-- ==== Sys2Proof/Machine/SideRows.lean ====
section
/-! DEFINITION. Course flits (R271 to R275), sideband messages (R280 to R284), and the lightbed (R286, R287). -/

namespace Sys2Proof.Machine

/-! ### Course flits -/

/-- Whether two packets are the same on their way: class, opcode, ID, target, source and line. -/
def Pkt.same (p q : Pkt) : Bool :=
  p.cls == q.cls && p.op == q.op && p.txn == q.txn && p.dest == q.dest && p.src == q.src && p.line == q.line

/-- R273: a packet that a flit brings has crossed its course, and waits in the receive buffer; `d` is 0 toward the keystone. It is the one
that the transmitter sends next (R237, R254). -/
def State.offCourse (s : State) (i d : Nat) (p : Pkt) : State :=
  let b := i / 4
  let c := i % 4
  match s.nextSent b c d with
  | none => s
  | some (k, f) =>
    if f.pkt.same p then
      let s := if d = 0 then s.recordBeat (courseKey b c) else s.setTurn (sendKey b c) f.source
      let s := if carriesData p.cls p.op then s.carry (regionBank b) (2 * c + (1 - d)) f.pkt.standing else s
      let s := s.takeAt k
      { s with fab := { s.fab with net := s.fab.net ++
          [⟨{ f.pkt with poison := p.poison, circuits := 0, pinned := false }, .received b c d, s.ringStamp (if d = 0 then 12 + c else b), f.origin, f.flips, f.via⟩] } }
    else s

/-- R237 and R254: the packets that the transmitter of a direction lays into its next flit, at most `n` more, after those of a payload, and
how many they are. -/
def State.layPkts (s : State) (b c d : Nat) : Nat → List Byte × Nat → List Byte × Nat
  | 0, q => q
  | n + 1, q =>
    match s.nextSent b c d with
    | none => q
    | some (k, f) =>
      let bs := q.1 ++ f.pkt.inFlit
      if 502 < bs.length then q
      else State.layPkts ((if d = 0 then s.recordBeat (courseKey b c) else s.setTurn (sendKey b c) f.source).takeAt k) b c d n (bs, q.2 + 1)

/-- R272: the flit that the transmitter of a direction sends next, with an FSEQ: packets, or a control flit where none waits. -/
def State.layFlit (s : State) (i d fseq : Nat) : List Byte :=
  let q := s.layPkts (i / 4) (i % 4) d 33 ([], 0)
  flitBytes (if q.2 = 0 then 2 else 1) fseq (s.courseDir i (1 - d)).ack false q.2 q.1

/-- R272: the FSEQ last sent in a direction, which its idle flits repeat. -/
def FlitDir.lastSent (x : FlitDir) : Nat := (x.sent.getLast?.map (fun f => f.fseq)).getD x.ack

/-- R285: when the NAK of a flit that has failed leaves: at once, or 24 flits later where workaround 0 is applied. -/
def State.nakStamp (s : State) (i : Nat) : Stamp :=
  if (s.fld CHIP_WORKAROUND.ERRATA 0).testBit 0 then s.stb + 24 * (if s.fld CRS_STATUS.WIDTH i = 0 then 8 else 16) else s.stb

/-- R273: the transmitter of a direction sends again what is not acknowledged. -/
def State.replayCourse (s : State) (i d : Nat) : State :=
  (s.courseDir i d).sent.foldl (fun (s : State) f =>
    s.emit .courseFlit [i, d, s.stb] (flitAgain f.bytes (s.courseDir i (1 - d)).ack)) s
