/-- R87: a timer whose compare value the region's time has reached pends its interrupt; R93 to R96: at a meridian a replica's marker is
checked or missed once, its correction is made at the next, and its hold ends. -/
def Obligations.TimersAndReplicas : Prop :=
  (∀ (s : State) (t : Stamp) (h : Nat), s.up = true → h < 288 →
    (64 * (s.csr h csrStimecmp).toNat ≤ (s.advance t).regionStb (h / 24) →
      exec (.timerCompare t h false) s = settled s t ((s.advance t).setMip h 5 true)) ∧
    (64 * (s.csr h csrVstimecmp).toNat ≤ (s.advance t).regionStb (h / 24) →
      exec (.timerCompare t h true) s = settled s t ((s.advance t).setMip h 6 true))) ∧
  (∀ (s : State) (t : Stamp) (r : Nat) (residual off : Int), s.up = true → (s.advance t).markerDue r = true →
    let a := (s.advance t).trimDue r
    exec (.replicaMarkerCheck t r false residual off) s = settled s t (a.marker r residual off) ∧
    exec (.replicaMarkerCheck t r true residual off) s = settled s t (a.noMarker r)) ∧
  (∀ (s : State) (t : Stamp) (r : Nat), s.up = true → r < 16 → (s.replica r).off ≠ 0 → (s.replica r).fixed = none →
    (s.advance t).stb % 32768 = 0 → (s.replica r).offAt < frameOf (s.advance t).stb →
    ∃ u : State, exec (.replicaCorrection t r) s = settled s t u ∧ (u.replica r).off = 0 ∧
      (u.replica r).fixed = some (s.advance t).stb ∧ u.fld STB_REPLICA.REPLICA_ERR r = 1 ∧ u.latched (.region r) 19 = true) ∧
  (∀ (s : State) (t : Stamp) (r : Nat) (v : Stamp), s.up = true → (s.replica r).hold = some v → v ≤ (s.advance t).stb →
    exec (.replicaHoldEnd t r) s = left s t ((s.advance t).moveReplica r { s.replica r with hold := none }))

/-! ### Cores, pairs and translation -/

/-- R194, R195: a divergence of a running pair takes the pair out for self-test, counts it, latches source 6 of the core and tells of
it; with both cores good and fewer than three divergences in a day the pair runs again, with one good core that core runs alone. -/
def Obligations.PairsDivergeAndReturn : Prop :=
  (∀ (s : State) (t : Stamp) (a : Nat), s.up = true → a < 288 → s.fld CORE_PAIR.STATE a = 2 → s.is DSP_CORE.HOLDING a = false →
    s.is DSP_CORE.IN_GROUP a = false → s.fld CORE_PAIR.PARTNER a ≠ a → s.fld CORE_PAIR.PARTNER a < 288 →
    ∃ r : State, exec (.pairDivergence t a) s = settled s t r ∧ r.fld CORE_PAIR.STATE a = 4 ∧
      r.fld CORE_PAIR.STATE (s.fld CORE_PAIR.PARTNER a) = 4 ∧ r.units.testing = s.units.testing ++ [a, s.fld CORE_PAIR.PARTNER a] ∧
      r.mem.cells = s.mem.cells) ∧
  (∀ (s : State) (t : Stamp) (a : Nat) (okB : Bool), s.up = true → s.fld CORE_PAIR.STATE a = 4 →
    s.units.testing.contains a = true →
    let b := s.fld CORE_PAIR.PARTNER a
    (okB = true → s.fld CORE_PAIR.DIVERGENCES a < 3 →
      exec (.pairSelfTestDone t a true okB) s = settled s t (((s.advance t).setPair a b 2 3).release a b)) ∧
    (okB = false → exec (.pairSelfTestDone t a true okB) s = settled s t (((s.advance t).dropPair a b b).release a b)))

/-- R318 to R322: WSWITCH that may execute goes from the secure to the normal world and back in M-mode, returns from an open gate frame,
and elsewhere calls a gate. -/
def Obligations.WorldSwitch : Prop :=
  ∀ (s : State) (t : Stamp) (h ins : Nat), s.up = true → Executes s h ins 3 → insRs2 ins = 0 →
    let a := s.advance t
    (s.hartSecure h = true → (s.hart h).priv = 3 → s.is CORE_WFRAME.OPEN h = false →
      exec (.wswitch t h ins) s = settled s t ((a.toWorld h 0).retire h (insRd ins) 0)) ∧
    (s.hartSecure h = true → (s.hart h).priv = 3 → s.is CORE_WFRAME.OPEN h = true →
      exec (.wswitch t h ins) s = settled s t (a.gateReturn h (insRs1 ins))) ∧
    (s.hartSecure h = false → s.is CORE_WFRAME.OPEN h = false → (s.hart h).priv = 3 → s.is MWORLD.BLOCK_WORLD h = true →
      exec (.wswitch t h ins) s = settled s t ((a.toWorld h 1).retire h (insRd ins) 0)) ∧
    (s.hartSecure h = false → s.is CORE_WFRAME.OPEN h = false → (s.hart h).priv ≠ 3 →
      exec (.wswitch t h ins) s = settled s t (a.gateCall h (insRd ins) (s.xreg h (insRs1 ins))))

/-- R207, R208: a fence that a hart may execute drops the translations and the pointers to tables that it covers and no other, and goes
on; R180: FENCE.I drops none, and leaves no line in the hart's instruction cache. R199 to R201: a walk that finds what it needs leaves
the translation, one that fails traps, and one that needs an entry asks for it. -/
def Obligations.FencesAndWalks : Prop :=
  (∀ (s : State) (t : Stamp) (h : Nat) (k : FenceKind) (va asid : Option Nat) (ins : Nat), s.up = true → s.hartRuns h = true →
    s.fenceCause h k = none →
    ∃ r : State, exec (.sfenceVma t h k va asid ins) s = left s t r ∧
      r.fab.tlb = (if k = .i then s.fab.tlb else s.fab.tlb.filter (fun e => !(e.hart == h && s.covers h k va asid e))) ∧
      r.fab.ptrs = (if k = .i then s.fab.ptrs else s.fab.ptrs.filter (fun p => !(p.hart == h && s.coversPtr h k va asid p))) ∧
      (k = .i → ∀ q ∈ r.fab.lines, q.1.1 = h / 4 → q.2.l1.testBit (l1Bit h true) = false) ∧
      (r.hart h).pc = (s.hart h).pc + 4 ∧ r.mem = s.mem ∧ r.regs = s.regs ∧ r.xregs = s.xregs) ∧
  (∀ (s : State) (t : Stamp) (h va : Nat) (w : Want), s.up = true → s.hartRuns h = true →
    s.fab.walks.any (fun x => x.hart == h && x.va / 4096 == va % 2 ^ 64 / 4096) = false →
    let q := (s.advance t).walkBy h (va % 2 ^ 64) w
    (∀ pa, q.1 = .inr pa → exec (.tableWalk t h va w) s = left s t q.2) ∧
    (∀ f, q.1 = .inl f → f.need = none → lookupKey h s.fab.misses = none →
      exec (.tableWalk t h va w) s = left s t (q.2.walkTrap h (va % 2 ^ 64) f)) ∧
    (∀ f nd, q.1 = .inl f → f.need = some nd →
      exec (.tableWalk t h va w) s = left s t (q.2.askWalk ⟨h, va % 2 ^ 64, w, true, nd, 0, 0, none, none⟩)))

/-- R185 to R188: an access of an engine to its private range is served by its cache, one of a store outside it at once; a victim's
acknowledgement lets the miss go on, and a miss that completes performs its access. -/
def Obligations.EngineCacheServes : Prop :=
  (∀ (s : State) (t : Stamp) (e : Nat) (x : EngAcc), s.up = true → e < 16 → x.addr % 64 + x.size ≤ 64 →
    (x.store = true → x.data.length = x.size) → s.is IEC_CFG.ENABLE e = true → s.privateOf x.addr = some e →
    exec (.engineCacheAccess t e x) s = left s t ((s.advance t).engAccess e x)) ∧
  (∀ (s : State) (t : Stamp) (e : Nat) (v : Nat × EngLine) (x : EngAcc), s.up = true → (s.eng e).victim = some v →
    (s.eng e).miss = some x → x.whole = false → (s.advance t).victimFree e x v.1 v.2 = true →
    exec (.victimWritebackAck t e) s =
      left s t (((s.advance t).writeVictim e x (s.eng e) v.1 v.2).setEng e { (s.eng e).evict v.1 v.2 with victim := none })) ∧
  (∀ (s : State) (t : Stamp) (e : Nat) (x : EngAcc), s.up = true → (s.eng e).victim = none → (s.eng e).miss = some x →
    let a := s.advance t
    let g := a.engUses e x
    a.mayTraffic g false x.addr 1 = true →
    exec (.engineMissComplete t e) s =
      left s t (((a.traffic g false x.addr 1).setEng e ({ s.eng e with miss := none }.perform (s.engOff e x.addr) x)).rerun e))

/-! ### Service ops -/

/-- R138: a doorbell that names a channel of its path moves that channel's pointer as the rule says; R139, R140: an engine with a free
place fetches from the channel whose turn it is, and its descriptor's bytes are taken in. R148: of the descriptors that wait, the oldest
of each engine is evaluated, in ascending engine number, and R142: an engine issues its oldest answer. -/
def Obligations.ChannelsServedAndAnswered : Prop :=
  (∀ (s : State) (t : Stamp) (d : Door) (v ch : Nat) (k : Channel), s.up = true → s.behind d = .inr (ch, k) → v % 65536 < k.sqSize →
    k.stopped = false →
    exec (.ieChDbSqTail t d v) s = left s t ((s.advance t).setChan ch { k with sqTail := v % 65536 })) ∧
  (∀ (s : State) (t : Stamp) (d : Door) (v ch : Nat) (k : Channel), s.up = true → s.behind d = .inr (ch, k) → v % 65536 < k.cqSize →
    let adv := (v % 65536 + k.cqSize - k.cqHead % k.cqSize) % k.cqSize
    adv ≤ s.cqHeld ch k →
    exec (.ieChDbCqHead t d v) s = left s t ((s.advance t).setChan ch { k with cqHead := (k.cqHead + adv) % (2 * k.cqSize) })) ∧
  (∀ (s : State) (t : Stamp) (d : Door) (v e : Nat), s.up = true → s.behind d = .inl e →
    exec (.ieChDbSqTail t d v) s = left s t ((s.advance t).badBell e) ∧
    exec (.ieChDbCqHead t d v) s = left s t ((s.advance t).badBell e)) ∧
  (∀ (s : State) (t : Stamp) (e : Nat) (q : Nat × Channel), s.up = true → s.fld IE_STATUS.ENABLED e ≠ 0 →
    s.is CHIP_SAFE.SAFE 0 = false → e < 16 → (s.svc.descs.filter (fun d => d.engine == e)).length < 8 →
    (s.engineChans e).filter (fun q => (s.advance t).wantsFetch e q.1 q.2) = [q] → s.cqRoom e q.1 q.2 = true →
    exec (.descriptorFetch t e) s = settled s t ((s.advance t).fetchFrom e q.1 q.2)) ∧
  (∀ (s : State) (t : Stamp) (e ch : Nat) (bytes : List Byte) (d : Desc) (k : Channel), s.up = true →
    s.svc.descs.find? (fun d => d.engine == e && d.ch == ch && d.bytes.isEmpty) = some d → s.chan ch = some k → k.srcKind = 1 →
    bytes.length = 64 → (s.advance t).lateDesc k ch = none →
    exec (.intake t e ch bytes) s = settled s t (((s.advance t).endDescRead k ch).intake d k bytes)) ∧
  (∀ (s : State) (t : Stamp), s.up = true →
    let a := s.advance t
    exec (.admission t) s = settled s t
      (((List.range 16).filterMap (fun e => s.svc.descs.find? (fun d => d.engine == e && d.waiting))).foldl (State.admitDesc a) a)) ∧
  (∀ (s : State) (t : Stamp) (e : Nat) (w : Answer), s.up = true → s.svc.answers.find? (fun a => a.engine == e) = some w →
    (s.advance t).answerFree w = true →
    exec (.answer t e) s = settled s t ((s.advance t).issueAnswer w))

....

# Required work
Print from the line containing "(∀ (s : State) (t : Stamp) (e : Nat) (q" to the last line above, exactly as written.

# Answer to this exercise
  (∀ (s : State) (t : Stamp) (e : Nat) (q : Nat × Channel), s.up = true → s.fld IE_STATUS.ENABLED e ≠ 0 →
    s.is CHIP_SAFE.SAFE 0 = false → e < 16 → (s.svc.descs.filter (fun d => d.engine == e)).length < 8 →
    (s.engineChans e).filter (fun q => (s.advance t).wantsFetch e q.1 q.2) = [q] → s.cqRoom e q.1 q.2 = true →
    exec (.descriptorFetch t e) s = settled s t ((s.advance t).fetchFrom e q.1 q.2)) ∧
  (∀ (s : State) (t : Stamp) (e ch : Nat) (bytes : List Byte) (d : Desc) (k : Channel), s.up = true →
    s.svc.descs.find? (fun d => d.engine == e && d.ch == ch && d.bytes.isEmpty) = some d → s.chan ch = some k → k.srcKind = 1 →
    bytes.length = 64 → (s.advance t).lateDesc k ch = none →
    exec (.intake t e ch bytes) s = settled s t (((s.advance t).endDescRead k ch).intake d k bytes)) ∧
  (∀ (s : State) (t : Stamp), s.up = true →
    let a := s.advance t
    exec (.admission t) s = settled s t
      (((List.range 16).filterMap (fun e => s.svc.descs.find? (fun d => d.engine == e && d.waiting))).foldl (State.admitDesc a) a)) ∧
  (∀ (s : State) (t : Stamp) (e : Nat) (w : Answer), s.up = true → s.svc.answers.find? (fun a => a.engine == e) = some w →
    (s.advance t).answerFree w = true →
    exec (.answer t e) s = settled s t ((s.advance t).issueAnswer w))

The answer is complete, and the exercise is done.